By Dimitra DeFotis
Just when you thought things were calming down in Greece, headlines have erupted about political infighting and an internal "hacker" studying Grexit scenarios.
The Global X FTSE Greece 20 ETF ( GREK) was up 0.2% for the week. It fell nearly 3% in July, even though Greece averted a Grexit and is negotiating a third bailout of EUR86 billion ($96 billion). The good news: shares on the Athens exchange will resume trading on Monday after weeks of inactivity.
The not-so-good news: Greece could be headed for snap elections, which complicates discussions and votes in August before a crucial Aug. 20 payment to the European Central Bank. Political infighting and information leaks to the media seem par for the course, rather than economic confidence building.
The latest example: Prime Minister Alexis Tsipras acknowledged that he authorized former finance minister Yanis Varoufakis to come up with contingency plans for a Greek exit from the euro-currency union. The Wall Street Journal reports that a newly-released phone call revealed that Varoufakis "hired a friend and information-technology specialist months ago to hack into the Greek tax commissioner's data" to set up a parallel payment system based on IOUs in case Greece could no longer stay afloat using euros. See the WSJ story, " Greece's Tsipras Called For Euro-Exit Contingency Plan."
SGH Macro Advisorsin New York thinks Tsipras' strength is building, and that International Monetary Fund won't block the new bailout even though it is pushing European governments for Greek debt relief if it is to participate. SGH's Sassan Ghahramani and K evin Muehring write:
"For all the domestic challenges Greek Prime Minister Tsipras faced and will still have to face after striking a painful compromise bailout deal with the EU, the political agenda is and will continue to be driven by a strengthened - not weakened - Tsipras; he has been polling a whopping 60% in the most recent popular personality polls and still leading a party that is maintaining an all but insurmountable 15-20% lead over the New Democracy opposition.
Furthermore, not only have we been expecting Tsipras to survive any defections from the noisy and restless Left Platform of Syriza, as was indeed played out in [the July 30] internal Central Committee meeting, we continue to expect Tsipras to be further strengthened by elections that now look all but inevitable for September."

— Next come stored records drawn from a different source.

-- ==== Sys2Proof/Machine/Dyadic.lean ====
section
/-! DEFINITION. Exact arithmetic on dyadic numbers and their one rounding (02 R52, R53, R59). -/

namespace Sys2Proof.Machine

/-- The dyadic number `m` * 2^`e`. -/
structure Dy where
  m : Int
  e : Int
deriving DecidableEq, Repr, Inhabited

/-- The mantissa of a dyadic number at a lower exponent. -/
def Dy.at (a : Dy) (e : Int) : Int := a.m * ((2 ^ (a.e - e).toNat : Nat) : Int)

/-- The exact sum. -/
def Dy.add (a b : Dy) : Dy :=
  let e := min a.e b.e
  { m := a.at e + b.at e, e := e }

/-- The exact product. -/
def Dy.mul (a b : Dy) : Dy := { m := a.m * b.m, e := a.e + b.e }

/-- The negative. -/
def Dy.neg (a : Dy) : Dy := { m := - a.m, e := a.e }

/-- The exact difference. -/
def Dy.sub (a b : Dy) : Dy := a.add b.neg

/-- Whether the first number is below the second. -/
def Dy.lt (a b : Dy) : Bool :=
  let e := min a.e b.e
  decide (a.at e < b.at e)

/-- An integer. -/
def Dy.ofInt (i : Int) : Dy := { m := i, e := 0 }

/-- A number that is a NaN, an infinity, a zero or finite, from a dyadic number (zero is +0). -/
def DVal.ofDy (d : Dy) : DVal :=
  if d.m = 0 then .zero false else .fin (decide (d.m < 0)) d.m.natAbs d.e

/-- The dyadic number of a finite value (0 of anything else). -/
def DVal.dy : DVal → Dy
  | .fin neg m e => { m := if neg then - (m : Int) else (m : Int), e := e }
  | _ => { m := 0, e := 0 }

/-- Whether a value is a NaN. -/
def DVal.isNan : DVal → Bool
  | .nan _ => true
  | _ => false

/-- Whether a value is a signalling NaN. -/
def DVal.isSig : DVal → Bool
  | .nan sg => sg
  | _ => false

/-- Whether a value is an infinity. -/
def DVal.isInf : DVal → Bool
  | .inf _ => true
  | _ => false

/-- Whether a value is a zero. -/
def DVal.isZero : DVal → Bool
  | .zero _ => true
  | _ => false

/-- Whether a value is finite, zero included. -/
def DVal.isFinite : DVal → Bool
  | .fin _ _ _ => true
  | .zero _ => true
  | _ => false

/-- The sign of a value. -/
def DVal.sign : DVal → Bool
  | .nan _ => false
  | .inf n => n
  | .zero n => n
  | .fin n _ _ => n

/-- The value with the opposite sign. -/
def DVal.negate : DVal → DVal
  | .nan g => .nan g
  | .inf n => .inf (!n)
  | .zero n => .zero (!n)
  | .fin n m e => .fin (!n) m e

/-- The value of a sign and a magnitude m * 2^e. -/
def DVal.mk (neg : Bool) (m : Nat) (e : Int) : DVal := if m = 0 then .zero neg else .fin neg m e

/-- floor(log2(m * 2^e)) for m > 0 (02 R53). -/
def flog2 (m : Nat) (e : Int) : Int := (Nat.log2 m : Int) + e

/-- A rounding: one of the five IEEE directions, or stochastic with 24 generator bits (02 R53, R59; 06 R154). -/
inductive Rnd where
  | dir (r : Rm)
  | sr (u : Nat)
deriving DecidableEq, Repr, Inhabited

/-- Roundings of `cvt`: nearest even, or stochastic with the generator word's upper 24 bits (02 R55, R59). -/
def Rnd.ofCvt (cvt word : Nat) : Rnd := if bitOf cvt 1 then .sr (bits word 40 24) else .dir .tiesToEven

/-- Whether a number cut to `n` steps of size 2^d with remainder `r` moves up by a step (02 R53, R59; 06 R154). -/
def roundsUp (mode : Rnd) (neg : Bool) (n r d : Nat) : Bool :=
  match mode with
  | .dir .tiesToEven => decide (2 ^ d < 2 * r) || (decide (2 * r = 2 ^ d) && bitOf n 0)
  | .dir .towardZero => false
  | .dir .towardPositive => !neg && decide (r ≠ 0)
  | .dir .towardNegative => neg && decide (r ≠ 0)
  | .dir .tiesToAway => decide (2 ^ d ≤ 2 * r)
  | .sr u => decide (2 ^ 24 ≤ r * 2 ^ 24 / 2 ^ d + u)

/-- m * 2^e placed on the grid of step 2^q: the multiple, and whether the value lay off the grid (02 R53, R59). -/
def roundGrid (mode : Rnd) (neg : Bool) (m : Nat) (e q : Int) : Nat × Bool :=
  if q ≤ e then (m * 2 ^ (e - q).toNat, false)
  else
    let d := (q - e).toNat
    let n := m / 2 ^ d
    let r := m % 2 ^ d
    (if roundsUp mode neg n r d then n + 1 else n, decide (r ≠ 0))

/-- m * 2^e rounded to an integer multiple of 2^q, with its sign. -/
def roundInt (mode : Rnd) (d : Dy) (q : Int) : Int × Bool :=
  let (n, x) := roundGrid mode (decide (d.m < 0)) d.m.natAbs d.e q
  (if d.m < 0 then - (n : Int) else (n : Int), x)

/-- The integer square root by bits, from bit `fuel` - 1 down. -/
def isqrtAux (v : Nat) : Nat → Nat → Nat
  | 0, r => r
  | fuel + 1, r => let c := r + 2 ^ fuel; if c * c ≤ v then isqrtAux v fuel c else isqrtAux v fuel r

/-- floor(sqrt(v)). -/
def isqrt (v : Nat) : Nat := isqrtAux v (Nat.log2 v / 2 + 1) 0

end Sys2Proof.Machine
end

And now it is August, a big month for tourism, which accounted for EUR17 billion (about $19 billion), or 9.5% of Greek gross domestic product in 2014. Tourism contributed as much as EUR45 billion in indirect benefits from spending in shops, restaurants, tourist sites and elsewhere, according to the Institute of Greek Tourism Confederation (SETE). Anecdotally, tourism is picking up, but it's not clear the evidence supports this WSJ headline: " Greece Makes Fast Recovery in Tourism."